Having supplied this intermediate to labs in dozens of countries, I measure our real work not by the number of kilos sold, but by the downstream troubleshooting we help solve. Questions come in all forms: a bench chemist may wrestle with a color shift in their reaction, or an R&D lead requests insight on alternate coupling partners. Several times, we’ve adjusted batch composition and dosing recommendations, turning around delayed syntheses at drug discovery projects.
Our technical team welcomes samples not out of rote support duty, but because each project holds a chance to make the process run smoother. It has happened that a seemingly minor lot change in our material revealed a catalytic quirk in a client’s downstream run—by communicating directly, we tweaked both their conditions and ours, avoiding process shutdowns and loss of investment on both sides.
Training in storage, sampling, and handling traces back through our recommendations, which our own operators use daily. Every tip stems from experience—correct nitrogen blanketing, temperature logs, and container rotation proved decisive every time an order arrived in less-than-ideal lab conditions. We share our lessons, preferring frank technical communication over hands-off, transactional exchanges.

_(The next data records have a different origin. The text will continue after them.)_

/-- The instruction gives each computed bit of predicate dst a value, clears its bits from VLMAX up, and raises flags; the
exception mask is written last (R15, R54, R113). -/
def predicateResult (i : Instr) (s : State) (w : WWord) (usesQ : Bool) (dst : Nat) (f : VCtx → Nat → Bool × Flags) :
    Prop :=
  let c := s.context i w usesQ
  let g := fun k => (f c k).2
  reaches (exec i s) fun t =>
    vectorDone s t w usesQ ∧ t.hart.v = s.hart.v ∧ flagsGathered c s t g ∧
    ∀ r k, 0 < r → k < 2048 →
      (t.hart.rp r).getLsbD k =
        if r = dst then
          decide (k < c.vlmax) && (if c.w.em = 1#1 ∧ r = c.w.pe.toNat then c.emBecomes s g k
            else if c.computes s k then (f c k).1 else (s.hart.rp r).getLsbD k)
        else if c.w.em = 1#1 ∧ r = c.w.pe.toNat then c.emBecomes s g k
        else (s.hart.rp r).getLsbD k

/-- The palette names integer formats of the width in force, and nothing reserved or scaled (R47, R109). -/
def State.intPalette (s : State) (w : WWord) (sa sb sd : Bool) : Prop :=
  let p := s.palOf w
  intFmt (palFa p) s.bits = some sa ∧ intFmt (palFb p) s.bits = some sb ∧ intFmt (palFd p) s.bits = some sd ∧
  palPlain p = true ∧ scalesZero p false false false = true

/-- A two-operand integer instruction computes f of its operands and b's pattern. -/
def intResult (i : Instr) (s : State) (w : WWord) (sa sb : Bool) (f : Int → Int → Nat → Nat × Flags) : Prop :=
  vectorResult i s w true w.vd fun c k =>
    f (decodeInt sa s.bits (s.el w.vs1 k)) (c.intOperand s sb k) (c.operand (.int sb c.bits) (s.hart.rv w.vs2.toNat) k)

/-- A pattern-only vector result: no flag is raised and no exception mask written. -/
def movedResult (i : Instr) (s : State) (w : WWord) (usesQ : Bool) (f : VCtx → Nat → Nat) : Prop :=
  vectorResult i s w usesQ w.vd fun c k => (f c k, 0#6)

/-- A whole-vector result: f gives the elements of vd that are written; predicates and flags stay. -/
def wholeResult (i : Instr) (s : State) (w : WWord) (f : VCtx → Nat → Option Nat) : Prop :=
  let c := s.context i w false
  reaches (exec i s) fun t =>
    vectorDone s t w false ∧ t.hart.p = s.hart.p ∧ t.hart.vfflags = s.hart.vfflags ∧
    (∀ r, r ≠ w.vd.toNat → t.hart.rv r = s.hart.rv r) ∧
    ∀ k, (k + 1) * c.bits ≤ 16384 →
      elem (t.hart.rv w.vd.toNat) c.bits k =
        match f c k with
        | some x => x % 2 ^ c.bits
        | none => elem (s.hart.rv w.vd.toNat) c.bits k

/-- A reduction's result: element 0 of vd, flags, and bit 0 of the exception mask, whose other bits are clear (R133). -/
def reductionResult (i : Instr) (s : State) (w : WWord) (r : VCtx → Nat × Flags) : Prop :=
  let c := s.context i w true
  reaches (exec i s) fun t =>
    vectorDone s t w true ∧ t.hart.vfflags = s.hart.vfflags ||| (r c).2 ∧
    (∀ n, n ≠ w.vd.toNat → t.hart.rv n = s.hart.rv n) ∧
    (∀ k, (k + 1) * c.bits ≤ 16384 →
      elem (t.hart.rv w.vd.toNat) c.bits k =
        if k = 0 then (r c).1 % 2 ^ c.bits else elem (s.hart.rv w.vd.toNat) c.bits k) ∧
    ∀ n k, 0 < n → k < 2048 → (t.hart.rp n).getLsbD k =
      if c.w.em = 1#1 ∧ n = c.w.pe.toNat then decide (k = 0) && ((r c).2 &&& s.hart.vxmask != 0#6)
      else (s.hart.rp n).getLsbD k

/-- The active elements below vl, in order. -/
def VCtx.activeBelow (c : VCtx) : List Nat := (List.range c.vl).filter fun k => c.mask.getLsbD k

/-- Element k of a floating-point source, scaled (R49, R50). -/
def State.fpEl (s : State) (c : VCtx) (f : Fmt) (scale : Int) (r : Reg) (k : Nat) : Val :=
  decodeScaled c.pal f scale (s.el r k)

/-- A two-operand floating-point instruction: the exact value that op gives, scaled and rounded once (R49, R116). -/
def fpResult (i : Instr) (s : State) (w : WWord) (fa fb fd : Fmt) (op : VCtx → Val → Val → Val × Flags) : Prop :=
  vectorResult i s w true w.vd fun c k =>
    finishFp c fd fd.prec (op c (s.fpEl c fa (palSa c.pal) w.vs1 k)
      (decodeScaled c.pal fb (palSb c.pal) (c.operand fb (s.hart.rv w.vs2.toNat) k)))

/-- A one-operand floating-point instruction, with a significand of at most limit bits (R119). -/
def fpResult1 (i : Instr) (s : State) (w : WWord) (fa fd : Fmt) (limit : Nat) (op : Val → Val × Flags) : Prop :=
  vectorResult i s w false w.vd fun c k =>
    finishFp c fd (min fd.prec limit) (op (s.fpEl c fa (palSa c.pal) w.vs1 k))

The field keeps moving. Synthesis methods now look to continuous flow, not just batch, and we track these changes both in-house and by collaborating with customers. Flexible reactors and real-time analytics matter more than raw horsepower. Our investment plan ties capital equipment turnover to demonstrated process benefits, with operators calling the shots on what really improves yield and reduces incidents.
Upcoming regulatory changes loom large: expect tighter scrutiny on halogenated intermediates, especially for export. We joined industry organizations to stay ahead of curveballs, so our clients avoid nasty surprises at port or with customs.
Our commitment stretches beyond compliance paperwork. We view every safety upgrade, process optimization, and recycling loop as necessary investment. Knowledge runs both ways. What we learn on our line feeds directly into client R&D, and their feedback shapes our daily work. That attitude turned single-lot sales into long-term partnerships.
3-Bromo-5-(trifluoromethyl)pyridine carries a reputation with those who know its value. Ours is more than synthesis and supply: it’s a sustained commitment to craft, practical reliability, and shared progress. Anyone can offer a spec sheet; few stick with you through a difficult synthesis campaign. Day by day, molecule by molecule, we keep pushing for cleaner, safer, and smarter solutions—built on firsthand knowledge and a respect for those doing the real work of discovery and production.